On Wed, Oct 16, 2024 at 10:11 +0800 Zhihao Cheng <chengzhihao1@xxxxxxxxxx> wrote:
[...]
BTW, what is the configuration of your flash?(eg. erase size, page size)?
$ mtdinfo /dev/mtd2
mtd2
Name: firmware
Type: nand
Eraseblock size: 131072 bytes, 128.0 KiB
Amount of eraseblocks: 1832 (240123904 bytes, 229.0 MiB)
Minimum input/output unit size: 2048 bytes
Sub-page size: 2048 bytes
OOB size: 64 bytes
Character device major/minor: 90:4
Bad blocks are allowed: true
Device is writable: true
$ ubinfo /dev/ubi0_0
Volume ID: 0 (on ubi0)
Type: dynamic
Alignment: 1
Size: 661 LEBs (83931136 bytes, 80.0 MiB)
State: OK
Name: test-vol
Character device major/minor: 244:1
[...]
Well, let's do a preliminary analysis.
The znode->cparent[znode->ciip] is a freed address in write_index(), which
means:
1. 'znode->ciip' is valid, znode->cparent is freed by tnc_delete, however znode
cannot be freed if znode->cnext is not NULL, which means:
a) 'znode->cparent' is not dirty, we should add an assertion like
ubifs_assert(c, ubifs_zn_dirty(znode->cparent)) in get_znodes_to_commit().

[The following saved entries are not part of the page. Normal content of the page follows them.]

/-- Major 0x29, MSG, format E (R63, R72 to R77). -/
def decMsg (d a b : BitVec 5) (lo : BitVec 11) : Except Reject Instr :=
  match lo.extractLsb' 6 5 with
  | 0x0#5 =>
    if d = 0x0#5 ∧ lo.extractLsb' 5 1 = 0x0#1
    then .ok (.send a b (lo.extractLsb' 4 1) (lo.extractLsb' 0 4)) else .error .mustBeZero
  | 0x1#5 =>
    if d = 0x0#5 ∧ lo.extractLsb' 5 1 = 0x0#1
    then .ok (.sendV a b (lo.extractLsb' 4 1) (lo.extractLsb' 0 4)) else .error .mustBeZero
  | 0x2#5 =>
    if a = 0x0#5 ∧ b = 0x0#5 ∧ lo.extractLsb' 5 1 = 0x0#1
    then .ok (.recv d (lo.extractLsb' 4 1) (lo.extractLsb' 0 4)) else .error .mustBeZero
  | 0x3#5 =>
    if a = 0x0#5 ∧ b = 0x0#5 ∧ lo.extractLsb' 5 1 = 0x0#1
    then .ok (.recvV d (lo.extractLsb' 4 1) (lo.extractLsb' 0 4)) else .error .mustBeZero
  | 0x4#5 =>
    if b = 0x0#5 ∧ lo.extractLsb' 5 1 = 0x0#1
    then .ok (.recvT d a (lo.extractLsb' 4 1) (lo.extractLsb' 0 4)) else .error .mustBeZero
  | 0x5#5 =>
    if b = 0x0#5 ∧ lo.extractLsb' 5 1 = 0x0#1
    then .ok (.recvTV d a (lo.extractLsb' 4 1) (lo.extractLsb' 0 4)) else .error .mustBeZero
  | 0x6#5 =>
    if a = 0x0#5 ∧ b = 0x0#5 ∧ lo.extractLsb' 4 2 = 0x0#2
    then .ok (.msgst d (lo.extractLsb' 0 4)) else .error .mustBeZero
  | _ => .error .unassigned

/-- Major 0x2A, BAR, format E (R63, R72 to R77). -/
def decBar (d a b : BitVec 5) (lo : BitVec 11) : Except Reject Instr :=
  match lo.extractLsb' 6 5 with
  | 0x0#5 =>
    if d = 0x0#5 ∧ a = 0x0#5 ∧ b = 0x0#5 ∧ lo.extractLsb' 4 2 = 0x0#2
    then .ok (.arrive (lo.extractLsb' 0 4)) else .error .mustBeZero
  | 0x1#5 =>
    if d = 0x0#5 ∧ a = 0x0#5 ∧ b = 0x0#5 ∧ lo.extractLsb' 4 2 = 0x0#2
    then .ok (.waitb (lo.extractLsb' 0 4)) else .error .mustBeZero
  | 0x2#5 =>
    if a = 0x0#5 ∧ b = 0x0#5 ∧ lo.extractLsb' 4 2 = 0x0#2
    then .ok (.testb d (lo.extractLsb' 0 4)) else .error .mustBeZero
  | 0x3#5 =>
    if b = 0x0#5 ∧ lo.extractLsb' 4 2 = 0x0#2
    then .ok (.vote d a (lo.extractLsb' 0 4)) else .error .mustBeZero
  | 0x4#5 =>
    if d = 0x0#5 ∧ b = 0x0#5 ∧ lo.extractLsb' 4 2 = 0x0#2
    then .ok (.bdef a (lo.extractLsb' 0 4)) else .error .mustBeZero
  | _ => .error .unassigned

/-- Major 0x2B, GANG, format E (R63, R72 to R77). -/
def decGang (d a b : BitVec 5) (lo : BitVec 11) : Except Reject Instr :=
  match lo.extractLsb' 6 5 with
  | 0x0#5 =>
    if b = 0x0#5 ∧ lo.extractLsb' 0 6 = 0x0#6
    then .ok (.follow d a) else .error .mustBeZero
  | 0x1#5 =>
    if d = 0x0#5 ∧ a = 0x0#5 ∧ b = 0x0#5 ∧ lo.extractLsb' 0 6 = 0x0#6
    then .ok (.split) else .error .mustBeZero
  | 0x2#5 =>
    if a = 0x0#5 ∧ b = 0x0#5 ∧ lo.extractLsb' 0 6 = 0x0#6
    then .ok (.gangst d) else .error .mustBeZero
  | _ => .error .unassigned

/-- Major 0x2C, XCH, format E (R63, R72 to R77). -/
def decXch (d a b : BitVec 5) (lo : BitVec 11) : Except Reject Instr :=
  match lo.extractLsb' 6 5 with
  | 0x0#5 =>
    if a = 0x0#5 ∧ b = 0x0#5 ∧ lo.extractLsb' 5 1 = 0x0#1 ∧ lo.extractLsb' 0 4 = 0x0#4
    then .ok (.comm d (lo.extractLsb' 4 1)) else .error .mustBeZero
  | 0x1#5 =>
    if b = 0x0#5 ∧ lo.extractLsb' 0 6 = 0x0#6
    then .ok (.ttplan d a) else .error .mustBeZero
  | 0x2#5 => .ok (.ttsend (d ++ b ++ lo.extractLsb' 0 6) a)
  | 0x3#5 => .ok (.ttrecv (d ++ b ++ lo.extractLsb' 0 6) a)
  | _ => .error .unassigned

/-- Major 0x2D, LDX, format E (R63, R72 to R77). -/
def decLdx (d a b : BitVec 5) (lo : BitVec 11) : Except Reject Instr :=
  match lo.extractLsb' 9 2 with
  | 0x0#2 =>
    if lo.extractLsb' 4 2 = 0x0#2
    then .ok (.ldx d a b (lo.extractLsb' 8 1) (lo.extractLsb' 6 2) (lo.extractLsb' 0 4)) else .error .mustBeZero
  | 0x1#2 =>
    if lo.extractLsb' 4 2 = 0x0#2
    then .ok (.ldxAcq d a b (lo.extractLsb' 8 1) (lo.extractLsb' 6 2) (lo.extractLsb' 0 4)) else .error .mustBeZero
  | _ => .error .unassigned

/-- Major 0x2E, STX, format E (R63, R72 to R77). -/
def decStx (d a b : BitVec 5) (lo : BitVec 11) : Except Reject Instr :=
  match lo.extractLsb' 9 2 with
  | 0x0#2 =>
    if lo.extractLsb' 8 1 = 0x0#1 ∧ lo.extractLsb' 4 2 = 0x0#2
    then .ok (.stx d a b (lo.extractLsb' 6 2) (lo.extractLsb' 0 4)) else .error .mustBeZero
  | 0x1#2 =>
    if lo.extractLsb' 8 1 = 0x0#1 ∧ lo.extractLsb' 4 2 = 0x0#2
    then .ok (.stxRel d a b (lo.extractLsb' 6 2) (lo.extractLsb' 0 4)) else .error .mustBeZero
  | 0x2#2 =>
    if lo.extractLsb' 8 1 = 0x0#1 ∧ lo.extractLsb' 4 2 = 0x0#2
    then .ok (.stxOf d a b (lo.extractLsb' 6 2) (lo.extractLsb' 0 4)) else .error .mustBeZero
  | _ => .error .unassigned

Note, please check that 'znode->cparent' is not NULL before the assertion.
b) 'znode->cparent' is dirty, but it is not added into list 'c->cnext', we
should traverse the entire TNC in get_znodes_to_commit() to make sure that all
dirty znodes are collected into list 'c->cnext', so another assertion is
needed.
2. 'znode->ciip' is invalid, and the value beyonds the memory area of
znode->cparent. All znodes are allocated with size of 'c->max_znode_sz', which
means that 'znode->ciip' exceeds the 'c->fantout', so we can add an assertion
like ubifs_assert(c, znode->ciip < c->fantout) in get_znodes_to_commit().
That's what I can think of, are there any other possibilities?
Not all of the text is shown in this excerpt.